And when you gaze long into an abyss the abyss also gazes into you.— Friedrich Nietzsche, Beyond Good and Evil

Of all the eminently quotable passages from Nietzsche’s remarkable oeuvre, his haunting admonition about the abyss is perhaps cited only a bit less frequently than his notorious “God is dead.” remark. But while his anti-Christian position is clearly laid out in most of his writings and provides a context for his “God” remark, there is not a comparable background within which to situate his provocative warning about the abyss.
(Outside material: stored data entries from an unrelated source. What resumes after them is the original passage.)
-- ==== Sys2Proof/Certificates/Slice0/Obligations.lean ====
section
/-! DEFINITION. The statements for the provers: what the instructions and the machine do, by the rules of the spec. -/

open Sys2Proof Sys2Proof.Machine Sys2Proof.Safety

/-! ## Integer forms (chapter 05) -/

/-- IADD (R100): the sum, with carry in, or saturated, at 32 and 64 bits, and its four codes when W is 1; then the next
slot. The codes C and O are those of the exact sums.
ISUB (R100): the difference, with the borrow that C holds, or saturated, and its four codes when W is 1: C says that
there was no borrow. -/
def Obligations.AddAndSubtract : Prop :=
  (∀ (s : State) (ag : Agent) (h : Hdr) (d a b : Reg) (mode : AddMode) (w64 : Bool),
     Executes s ag (.iadd h d a b mode w64) →
     let w := if w64 then 64 else 32
     let x := s.regN ag w64 a
     let y := s.regN ag w64 b
     let cin := if mode = .ci ∧ (s.cc ag).c = true then 1 else 0
     let e : Int := sgn w x + sgn w y
     ∃ (r : Nat) (f : CC), exec (.iadd h d a b mode w64) s = .next ((s.result ag h w64 d r f).advance ag) ∧
       r = (match mode with
         | .wrap => (x + y) % 2 ^ w
         | .ci => (x + y + cin) % 2 ^ w
         | .sats => wrapN w (max (-(2 ^ (w - 1))) (min (2 ^ (w - 1) - 1) e))
         | .satu => min (x + y) (2 ^ w - 1)) ∧
       f.z = decide (r = 0) ∧ f.s = decide (2 ^ (w - 1) ≤ r) ∧ f.c = decide (2 ^ w ≤ x + y + cin) ∧
       f.o = (match mode with
         | .satu => decide (2 ^ w ≤ x + y)
         | _ => decide (e + cin < -(2 ^ (w - 1)) ∨ 2 ^ (w - 1) - 1 < e + cin))) ∧
  (∀ (s : State) (ag : Agent) (h : Hdr) (d a b : Reg) (mode : AddMode) (w64 : Bool),
     Executes s ag (.isub h d a b mode w64) →
     let w := if w64 then 64 else 32
     let x := s.regN ag w64 a
     let y := s.regN ag w64 b
     let bin := if mode = .ci ∧ (s.cc ag).c = false then 1 else 0
     let e : Int := sgn w x - sgn w y
     ∃ (r : Nat) (f : CC), exec (.isub h d a b mode w64) s = .next ((s.result ag h w64 d r f).advance ag) ∧
       r = (match mode with
         | .wrap => (x + 2 ^ w - y) % 2 ^ w
         | .ci => (x + 2 ^ w - y - bin) % 2 ^ w
         | .sats => wrapN w (max (-(2 ^ (w - 1))) (min (2 ^ (w - 1) - 1) e))
         | .satu => x - y) ∧
       f.z = decide (r = 0) ∧ f.s = decide (2 ^ (w - 1) ≤ r) ∧ f.c = decide (y + bin ≤ x) ∧
       f.o = (match mode with
         | .satu => decide (x < y)
         | _ => decide (e - bin < -(2 ^ (w - 1)) ∨ 2 ^ (w - 1) - 1 < e - bin)))

/-- ICMP (R108): the codes that ISUB without carry in sets, and no register.
IMINMAX (R102): the smaller or the larger operand as the type reads it. -/
def Obligations.CompareAndMinMax : Prop :=
  (∀ (s : State) (ag : Agent) (h : Hdr) (a b : Reg) (w64 : Bool), Executes s ag (.icmp h a b w64) →
     let w := if w64 then 64 else 32
     let x := s.regN ag w64 a
     let y := s.regN ag w64 b
     exec (.icmp h a b w64) s = .next ((s.setCC ag
       ⟨decide (y ≤ x), decide (x = y), decide (2 ^ (w - 1) ≤ (x + 2 ^ w - y) % 2 ^ w),
         decide (sgn w x - sgn w y < -(2 ^ (w - 1)) ∨ 2 ^ (w - 1) - 1 < sgn w x - sgn w y)⟩).advance ag)) ∧
  (∀ (s : State) (ag : Agent) (h : Hdr) (d a b : Reg) (op : MinMax) (ty : IntTy), Executes s ag (.iminmax h d a b op ty) →
     let w64 := IntTy.wide ty
     let x := s.regN ag w64 a
     let y := s.regN ag w64 b
     let value : Nat → Int := match ty with
       | .s32 => sgn 32
       | .s64 => sgn 64
       | _ => Int.ofNat
     ∃ r, exec (.iminmax h d a b op ty) s = .next ((s.resultRF ag h w64 d r).advance ag) ∧ (r = x ∨ r = y) ∧
       (match op with
         | .min => value r ≤ value x ∧ value r ≤ value y
         | .max => value x ≤ value r ∧ value y ≤ value r))

/-- IMUL, IMULH and IMAD (R101): the low product, the high half of the product of signed, unsigned or mixed operands, and
the product added to C, at the width of the result, with the result flags of R99 when W is 1. -/
def Obligations.MultiplyWritesTheProduct : Prop :=
  ∀ (s : State) (ag : Agent) (h : Hdr) (d a b c : Reg),
    let x := s.reg ag a
    let y := s.reg ag b
    (Executes s ag (.imul h d a b false) →
      exec (.imul h d a b false) s = .next ((s.resultRF ag h false d (x * y).toNat).advance ag)) ∧
    (Executes s ag (.imul h d a b true) →
      exec (.imul h d a b true) s =
        .next ((s.resultRF ag h true d (s.reg64 ag a * s.reg64 ag b).toNat).advance ag)) ∧
    (∀ m, Executes s ag (.imulh h d a b m) →
      exec (.imulh h d a b m) s = .next ((s.resultRF ag h false d (match m with
        | .s32 => (x.signExtend 64 * y.signExtend 64).extractLsb' 32 32
        | .n32 => (x.setWidth 64 * y.setWidth 64).extractLsb' 32 32
        | .sn32 => (x.signExtend 64 * y.setWidth 64).extractLsb' 32 32).toNat).advance ag)) ∧
    (Executes s ag (.imad h d a b c .lo) →
      exec (.imad h d a b c .lo) s = .next ((s.resultRF ag h false d (x * y + s.reg ag c).toNat).advance ag)) ∧
    (Executes s ag (.imad h d a b c .ws) →
      exec (.imad h d a b c .ws) s = .next
        ((s.resultRF ag h true d (x.signExtend 64 * y.signExtend 64 + s.reg64 ag c).toNat).advance ag)) ∧
    (Executes s ag (.imad h d a b c .wu) →
      exec (.imad h d a b c .wu) s = .next
        ((s.resultRF ag h true d (x.setWidth 64 * y.setWidth 64 + s.reg64 ag c).toNat).advance ag))

/-- BOOL (R103): each bit by the function that the same bit of C selects.
BFX and BFI (R105): every bit of the extracted and of the inserted field. -/
def Obligations.BoolAndBitFieldsBitByBit : Prop :=
  (∀ (s : State) (ag : Agent) (h : Hdr) (d a b c : Reg) (g1 g0 : BitVec 4), Executes s ag (.bool h d a b c g1 g0) →
     ∃ r : Word, exec (.bool h d a b c g1 g0) s = .next ((s.resultRF ag h false d r.toNat).advance ag) ∧
       ∀ i < 32, r.getLsbD i =
         (if (s.reg ag c).getLsbD i then g1 else g0).getLsbD
           (2 * b2n ((s.reg ag a).getLsbD i) + b2n ((s.reg ag b).getLsbD i))) ∧
  (∀ (s : State) (ag : Agent) (h : Hdr) (d a b c : Reg),
     (∀ sx, Executes s ag (.bfx h d a b sx) →
       let x := s.reg ag a
       let pos := (s.reg ag b).toNat % 256
       let len := min ((s.reg ag b).toNat / 256 % 256) 32
       let f := fun j => if pos + j < 32 then x.getLsbD (pos + j) else sx && x.getLsbD 31
       ∃ r : Word, exec (.bfx h d a b sx) s = .next ((s.resultRF ag h false d r.toNat).advance ag) ∧
         ∀ i < 32, r.getLsbD i = if i < len then f i else sx && decide (0 < len) && f (len - 1)) ∧
     (Executes s ag (.bfi h d a b c) →
       let pos := (s.reg ag c).toNat % 256
       let len := min ((s.reg ag c).toNat / 256 % 256) 32
       ∃ r : Word, exec (.bfi h d a b c) s = .next ((s.resultRF ag h false d r.toNat).advance ag) ∧
         ∀ i < 32, r.getLsbD i =
           if pos ≤ i ∧ i < pos + len then (s.reg ag b).getLsbD (i - pos) else (s.reg ag a).getLsbD i))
Apart from sending a cerebral chill through the perceptive reader, what exactly did Nietzsche intend by his statement?

The quotation invites a variety of interpretations, but here I would like to emphasize its relevance for our inquiry into the search for extraterrestrial intelligence. In pursuing this line of thought, I do not claim to identify the meaning of the remark, if any such definitive meaning exists.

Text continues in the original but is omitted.